Exercise directions: Identify and pull out each line of the entries in which "Machine" occurs.
/---
-- ==== Sys2Proof/Machine/RegTable.lean ====
section
/-!
DEFINITION. The register index: one `RegField` per field of Tables 1.9 to 15.x as the register index (R628 to R633) collects
them, and the rows of the blocks. A field has its place in the privileged view, its access type (Table 0.3), its
hardware reset value, the layers that may set it (R11) and the values it accepts (R668).
-/
namespace Sys2Proof.Machine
\---
Result of the exercise:
-- ==== Sys2Proof/Machine/RegTable.lean ====
namespace Sys2Proof.Machine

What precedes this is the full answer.